We screened the expression pattern of cell surface proteins in mouse immature retina by using flow cytometer and various antibodies against membrane proteins. Among them, 25 antibodies recognized sub–populations of immature retina, and we examined the proliferation and differentiation abilities of purified those sub–populations of retina by various in vitro assay systems.

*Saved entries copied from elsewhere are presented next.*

theorem test_premises_areas_verify :
    (let a := anArea 0x100000 .stopped .running
     areaGood (sealed a) a = true ∧ (sealed a).areas = [] ++ a :: [] ∧ a.base = (sealed a).marg.toNat ∧ a.part = 0 ∧ a.ret = true
     ∧ (∃ y, mayRestore (sealed a) a y = true) ∧ Starts (sealed a) (command 2 0 0 0) 2)
    ∧ (let a := anArea 0x100000 .stopped .running
       let s := { commanded .idle [a] with poison := [0x8000], parts := [(0, { Partition.reset with hent := 0x20001, cam := 0 })] }
       areaGood s a = false ∧ (∃ y, mayRestore s a y = true) ∧ (s.part 0).hent.toNat % 2 = 1 ∧ (s.part 0).cam.toNat / 2 ^ 15 % 2 = 0
       ∧ isHandlerCtx a.ctx = false ∧ MemForm s) := by
  refine ⟨⟨Sys2Proof.Laws.areaGood_seal (s := commanded .idle [anArea 0x100000 .stopped .running]) rfl rfl rfl rfl, rfl, rfl, rfl, rfl
    , ⟨0, by decide +kernel⟩, by unfold Starts; decide +kernel⟩, ?_, ⟨0, by decide +kernel⟩, rfl, rfl, rfl, by unfold MemForm; decide +kernel⟩
  have h : ({ commanded .idle [anArea 0x100000 .stopped .running] with
      poison := [0x8000], parts := [(0, { Partition.reset with hent := 0x20001, cam := 0 })] } : State).poisoned 0x100000 areaSize = true := by decide +kernel
  unfold areaGood
  rw [show (anArea 0x100000 .stopped .running).base = 0x100000 from rfl, h]; rfl

/-- Each command in a state that it acts on, and in one that it does not; a stop for which no area is free; a command while one runs. -/
theorem test_premises_commands_on_contexts :
    (∀ op : Fin 7, ∀ run ∈ ([.idle, .running, .frozen, .halted] : List Run), Starts (commanded run []) (command (op.val + 1) 0 0 0) (op.val + 1))
    ∧ (let s := commanded .running []
       (s.ctxs.map (·.1)).Nodup ∧ (s.ctx 0).run ≠ .idle
       ∧ (s.ctx 0).stopping = false ∧ validCtx 0 = true ∧ 1 ≤ areasFree s 0 ∧ areasFree { s with image := none } 0 < 1
       ∧ validCtx 0xFFF = false)
    ∧ (let s := commanded .idle [anArea 0x100000 .stopped .running]
       s.areas = [] ++ anArea 0x100000 .stopped .running :: [] ∧ s.marg.toNat = 0x100000 ∧ mayRestore s (anArea 0x100000 .stopped .running) 0 = true
       ∧ (∀ x ∈ ctxsOf 0, mayRestore (commanded .running [anArea 0x100000 .stopped .running]) (anArea 0x100000 .stopped .running) 0 = false))
    ∧ (anArea 0x100000 .stopped .running).ret = true ∧ MemForm (commanded .idle [anArea 0x100000 .stopped .running])
    ∧ (let s := { commanded .idle [] with parts := [(0, { Partition.reset with hent := 0x20001, cam := 0, frozen := true })] }
       (s.part 0).hent.toNat % 2 = 1 ∧ (s.part 0).cam.toNat / 2 ^ 15 % 2 = 0 ∧ (s.part 0).frozen = true
       ∧ (∀ r ∈ s.stops, r.freezes ≠ some 0) ∧ (commanded .idle []).areas = [] ∧ ((commanded .idle []).part 0).frozen = false
       ∧ ∃ r ∈ { s with stops := [{ targets := [], byCmd := false, freezes := some 0, since := 0 }] }.stops, r.freezes = some 0)
    ∧ { commanded .idle [] with mstat := 2 ^ 63 }.mstat.toNat / 2 ^ 63 = 1
    ∧ (∃ i, IsCommand (command 1 0 0 0) i 1) := by
  unfold Starts MemForm; dsimp only; and_intros <;> first | decide +kernel | rfl | exact ⟨.stop _, List.mem_cons_self⟩

/-- The last context of each scope, and one outside it. -/
theorem test_premises_scopes :
    let s := commanded .running []
    InScope s (command 1 0 0 0) 0 ∧ InScope s (command 1 0 7 1) 0 ∧ InScope s (command 1 0 31 2) 0 ∧ InScope s (command 1 0 0 3) 0
    ∧ InScope s (command 1 0 0 4) 0 ∧ ¬ InScope s (command 1 0 0 5) 0 ∧ ¬ InScope s (command 1 0 1 0) 0 :=
  ⟨rfl, rfl, rfl, rfl, trivial, id, fun h => Nat.noConfusion (h : (0 : Nat) = 1)⟩

/-- The values at the edges of what the commands take, and the first beyond them. -/
theorem test_premises_commands_on_registers :
    (∀ n : Fin 10, Starts (commanded .idle []) (command (n.val + 8) 0 0 2) (n.val + 8))
    ∧ validCore (coreOf 0) = true ∧ validCore (coreOf 0xFFF) = false
    ∧ (let v := fun (n : Nat) => ({ commanded .running [] with mval := BitVec.ofNat 64 n }).mval.toNat
       v 0x1F / 32 % 8 = 0 ∧ v 0x3F / 32 % 8 ≠ 0
       ∧ v 0xFFFFFFFFFFE01 / 2 ^ 52 = 0 ∧ v 0xFFFFFFFFFFE01 / 2 % 2 ^ 8 = 0 ∧ v 0x10000000000000 / 2 ^ 52 ≠ 0
       ∧ v 0x1FFFFFFFFFFFFF9 / 2 ^ 57 = 0 ∧ v 0x1FFFFFFFFFFFFF9 / 2 % 4 = 0 ∧ v 0x7FFFE / 2 ^ 19 = 0 ∧ v 0x7FFFE % 2 = 0
       ∧ v 0xFFFFFFFFFFFC0003 / 4 % 2 ^ 14 = 0 ∧ v 4 / 4 % 2 ^ 14 ≠ 0)
    ∧ (commanded .running []).snap = none ∧ ((commanded .running []).ctx 0).run ≠ .idle
    ∧ (let n : Snapshot := { ctxs := (commanded .running []).ctxs, srfs := [], slots := [] }
       { commanded .running [] with snap := some n }.snap = some n ∧ (mget n.ctxs 0 Ctx.reset).run ≠ .idle)
    ∧ ((63 : CtxId).toNat < 64 ∧ (383 : CtxId).toNat < 384 ∧ 384 ≤ (384 : CtxId).toNat)
    ∧ ({ commanded .idle [] with ctxs := [] }).ctxs = [] ∧ (clusterOf 0).toNat ≤ 95 ∧ 95 < (clusterOf 0xFFF).toNat
    ∧ (commanded .idle []).hostMem.wf = true := by
  unfold Starts; dsimp only; and_intros <;> decide +kernel

/-- No node, the largest number of nodes in a mapped page, and a run that leaves it. -/
theorem test_premises_window_registers :
    (commanded .idle []).mstat.toNat / 2 ^ 63 = 0 ∧ { commanded .idle [] with mstat := 2 ^ 63 }.mstat.toNat / 2 ^ 63 = 1
    ∧ (∃ i, IsCommand (command 8 0 0 0) i 8) ∧ (command 8 0 0 0).toNat % 2 = 1 ∧ (command 8 0 0 0).toNat / 2 ^ 56 = 8
    ∧ (let s := { mapped id with up := [0], garma := 0x40000, garmaBad := false }
       let a := s.garma.toNat
       (0 : ClusterId) ∈ s.up ∧ s.garmaBad = false ∧ { s with garmaBad := true }.garmaBad = true ∧ a / 2 ^ 8 % 2 ^ 49 * 256 = 0x40000
       ∧ (match walk s 0 0x40000 with | .leaf _ _ _ => true | _ => false) = true)
    ∧ (∀ k ∈ (mapped id).up, k.toNat ≤ 95)
    ∧ { commanded .idle [] with epin := true }.epin = true := by
  dsimp only; and_intros <;> try decide +kernel
  exact ⟨_, by simp [IsCommand]; rfl⟩

theorem test_premises_host_accesses :
    let s := { peers true [0x2001] with lsz := 0x40040 }
    (s.lsz < 0x40000 + 65 ∧ 0x40000 + 64 ≤ s.lsz ∧ (0x40000 + 32) / 32 ∈ s.poison ∧ ∀ b, b < 32 → (0x40000 + b) / 32 ∉ s.poison)
    ∧ (0x2001 ∈ s.poison ∧ 32 * 0x2001 < 0x40000 + 63 ∧ 0x40000 < 32 * 0x2001 + 32 ∧ 0x40000 + 63 < 32 * 0x2001 + 32)
    ∧ (∀ x ∈ s.poison, ¬ (32 * x < 0x40000 + 64 ∧ 0x40000 < 32 * x + 32 ∧ (32 * x < 0x40000 ∨ 0x40000 + 64 < 32 * x + 32))) ∧ MemForm s := by
  unfold MemForm; decide +kernel

theorem test_premises_bring_up :
    ({ State.reset with phase := 1 }.phase = 1 ∧ { State.reset with phase := 1 }.running = none)
    ∧ (∀ n x, ¬ Verifies ([] : List FirmwareSlot) n x)
    ∧ (let s := { handles with phase := 3, up := [], clusters := [(5, { Cluster.reset with toArm := [.mem 0 0x40000] })] }
       3 ≤ s.phase.toNat ∧ (5 : ClusterId).toNat ≤ 95 ∧ (5 : ClusterId) ∉ s.up ∧ (s.cluster 5).toArm = [.mem 0 0x40000] ∧ (s.cluster 4).toArm = []
       ∧ s.phase = 3 ∧ EnoughAreas s ∧ Holding s 0)
    ∧ (settings.slots.map (·.1)).Nodup := by
  unfold EnoughAreas Holding Verifies; and_intros <;> first | decide +kernel | (intro n x h; simp at h)

/-! ## Premises met: steps -/

/-- An event and a context first in the agenda; a fetched word, one of a script, one of a body; a failed store; an illegal word. -/
theorem test_premises_step_runs_decoded :
    (∃ i rest, { State.reset with agenda := [.event i, .run 0] }.agenda = .event i :: rest)
    ∧ (∃ x rest, { State.reset with agenda := [.run 0] }.agenda = .run x :: rest)
    ∧ (validCtx 0 = true ∧ validCtx 5 = false ∧ runnable formats 0 = true ∧ runnable formats 1 = false ∧ (formats.ctx 0).failed = none
      ∧ freezeWaits formats 0 = false)
    ∧ (let st : PendingStore := { seq := 0, pc := 0xFFF8, word := 0, released := true, va := 0x40000, pa := 0x40000, bytes := [1] }
       let s := task fun c => { c with failed := some st }
       (s.ctx 0).failed ≠ none ∧ appending (s.ctx 0) = false)
    ∧ (tasked.ctx 0).script = [] ∧ (tasked.ctx 0).bodyPos = none ∧ okAnd (fetchWord tasked 0 (tasked.ctx 0).pc) (fun w _ => w == 0x8238000000000000) = true
    ∧ okAnd (nextWord tasked 0) (fun w u => w == 0x8238000000000000 && u.cur == 0 && decide (∀ y ∈ (u.ctx 0).window, y.held = [])
        && (match decodeFor u 0 w, decodeFor u 0 0 with | .ok i, .error _ => i == .nop | _, _ => false)) = true
    ∧ (match nextWord (task fun c => { c with pc := 0x0200000000000000 }) 0 with | .fault _ _ u => u.cur == 0 | _ => false) = true := by
  and_intros <;> first | decide +kernel | exact ⟨.nop, _, rfl⟩ | exact ⟨_, _, rfl⟩

theorem test_premises_step_keeps_memory_form : MemForm State.reset ∧ MemForm tasked := by unfold MemForm; decide +kernel

theorem test_premises_decode_of_encode : Instr.WF (.add 3 (.s 1) (.lit 17)) := by decide

/-! ## Results that the spec writes out -/

/-- The value of a register after one instruction of context 0, from registers as listed. -/
def after (i : Instr) (l : List (SReg × Word)) (r : SReg) : Option Word :=
  match exec i (task (withS l)) with | .next t => some (getS t.me r) | _ => none

/-- The rows of the table of R127: div, rem, divn, remn of 7 by −2, of −7 by 2 and of −2^63 by −1. -/
theorem test_division_table :
    (after (.div 3 (.s 1) (.s 2)) [(1, 7), (2, -2)] 3 = some (-3) ∧ after (.rem 3 (.s 1) (.s 2)) [(1, 7), (2, -2)] 3 = some 1
      ∧ after (.divn 3 (.s 1) (.s 2)) [(1, 7), (2, -2)] 3 = some 0 ∧ after (.remn 3 (.s 1) (.s 2)) [(1, 7), (2, -2)] 3 = some 7)
    ∧ (after (.div 3 (.s 1) (.s 2)) [(1, -7), (2, 2)] 3 = some (-3) ∧ after (.rem 3 (.s 1) (.s 2)) [(1, -7), (2, 2)] 3 = some (-1)
      ∧ after (.divn 3 (.s 1) (.s 2)) [(1, -7), (2, 2)] 3 = some 0x7FFFFFFFFFFFFFFC ∧ after (.remn 3 (.s 1) (.s 2)) [(1, -7), (2, 2)] 3 = some 1)
    ∧ (after (.div 3 (.s 1) (.s 2)) [(1, 0x8000000000000000), (2, -1)] 3 = some 0x8000000000000000
      ∧ after (.rem 3 (.s 1) (.s 2)) [(1, 0x8000000000000000), (2, -1)] 3 = some 0
      ∧ after (.divn 3 (.s 1) (.s 2)) [(1, 0x8000000000000000), (2, -1)] 3 = some 0
      ∧ after (.remn 3 (.s 1) (.s 2)) [(1, 0x8000000000000000), (2, -1)] 3 = some 0x8000000000000000) := by decide +kernel

/-- Division by 0 freezes with cause 0x0A (R127); the record names it. (Partition 0 has a handler and its CAM is 0.) -/
theorem test_division_by_zero :
    (match exec (.rem 3 (.s 1) (.s 0)) { task (withS [(1, 7), (3, 9)]) with parts := [(0, { Partition.reset with hent := 0x20001, cam := 0 })] } with
     | .next t => t.me.run == .frozen && (recWord t.me 0).toNat % 2 ^ 8 == 0x0A && getS t.me 3 == 9 && t.me.pc == 0x10000
     | _ => false) = true := by decide +kernel

/-- The pair of R129 builds 0x0000_1234_1234_5678. -/
theorem test_ldi_ldhi :
    after (.ldi 1 305419896) [] 1 = some 0x12345678 ∧ after (.ldhi 1 9320) [(1, 0x12345678)] 1 = some 0x0000123412345678 := by decide +kernel

/-- A source that is also the destination; a shift count of 64 counts as 0 (R126); `bfi` into s0 (R128); a jump through s62 (R133). -/
theorem test_scalar_corners :
    after (.sub 1 (.s 2) (.s 1)) [(1, 3), (2, 10)] 1 = some 7 ∧ after (.shl 1 (.s 2) (.lit 64)) [(2, 10)] 1 = some 10
    ∧ after (.bfi 0 (.s 2) (.lit 0) (.lit 8)) [(2, 10)] 0 = some 0 ∧ after (.bfxn 1 (.s 2) (.lit 60) (.lit 4)) [(2, -1)] 1 = some 15
    ∧ after (.callr (.s 62)) [(62, 0x20000)] 62 = some 0x10008
    ∧ (match exec (.callr (.s 62)) (task (withS [(62, 0x20000)])) with | .next t => t.me.pc == 0x20000 | _ => false) = true := by decide +kernel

Results obtained with SSEA–1 and c–kit positive populations showed that these molecules marked temporally and spatially distinct retinal progenitor subsets. SSEA–1 positive cells are in the peripheral region of retina of the E17 embryo and then dramatically disappeared along with retinal development. SSEA–1 strong positive cells were Ki–67 antigen positive and had prolonged proliferation activities than SSEA–1 negative cells. Moreover, differentiation of SSEA–1 cells into late born retinal subtypes took longer period, suggesting that these cells are at more immature stage than SSEA–1 negative cells. Differential expression of Wnt signal–related genes between SSEA–1 positive and negative subpopulations of retinal cells was revealed, and involvement of Wnt signaling pathway for maintenance of SSEA–1 positive cells was suggested. This observation was in accordance with our in vitro results suggesting the role of Wnt as prevention of premature differentiation of retina. c–kit also labeled a subset of progenitor cells, and c–kit/SSEA–1 double positive cells had more immature characters than single positive cells.
We showed cell surface molecules, c–kit and SSEA–1, as useful tools not only to mark temporally and spatially distinct retinal subpopulations, but also to study the regulation of differentiation of neural retina.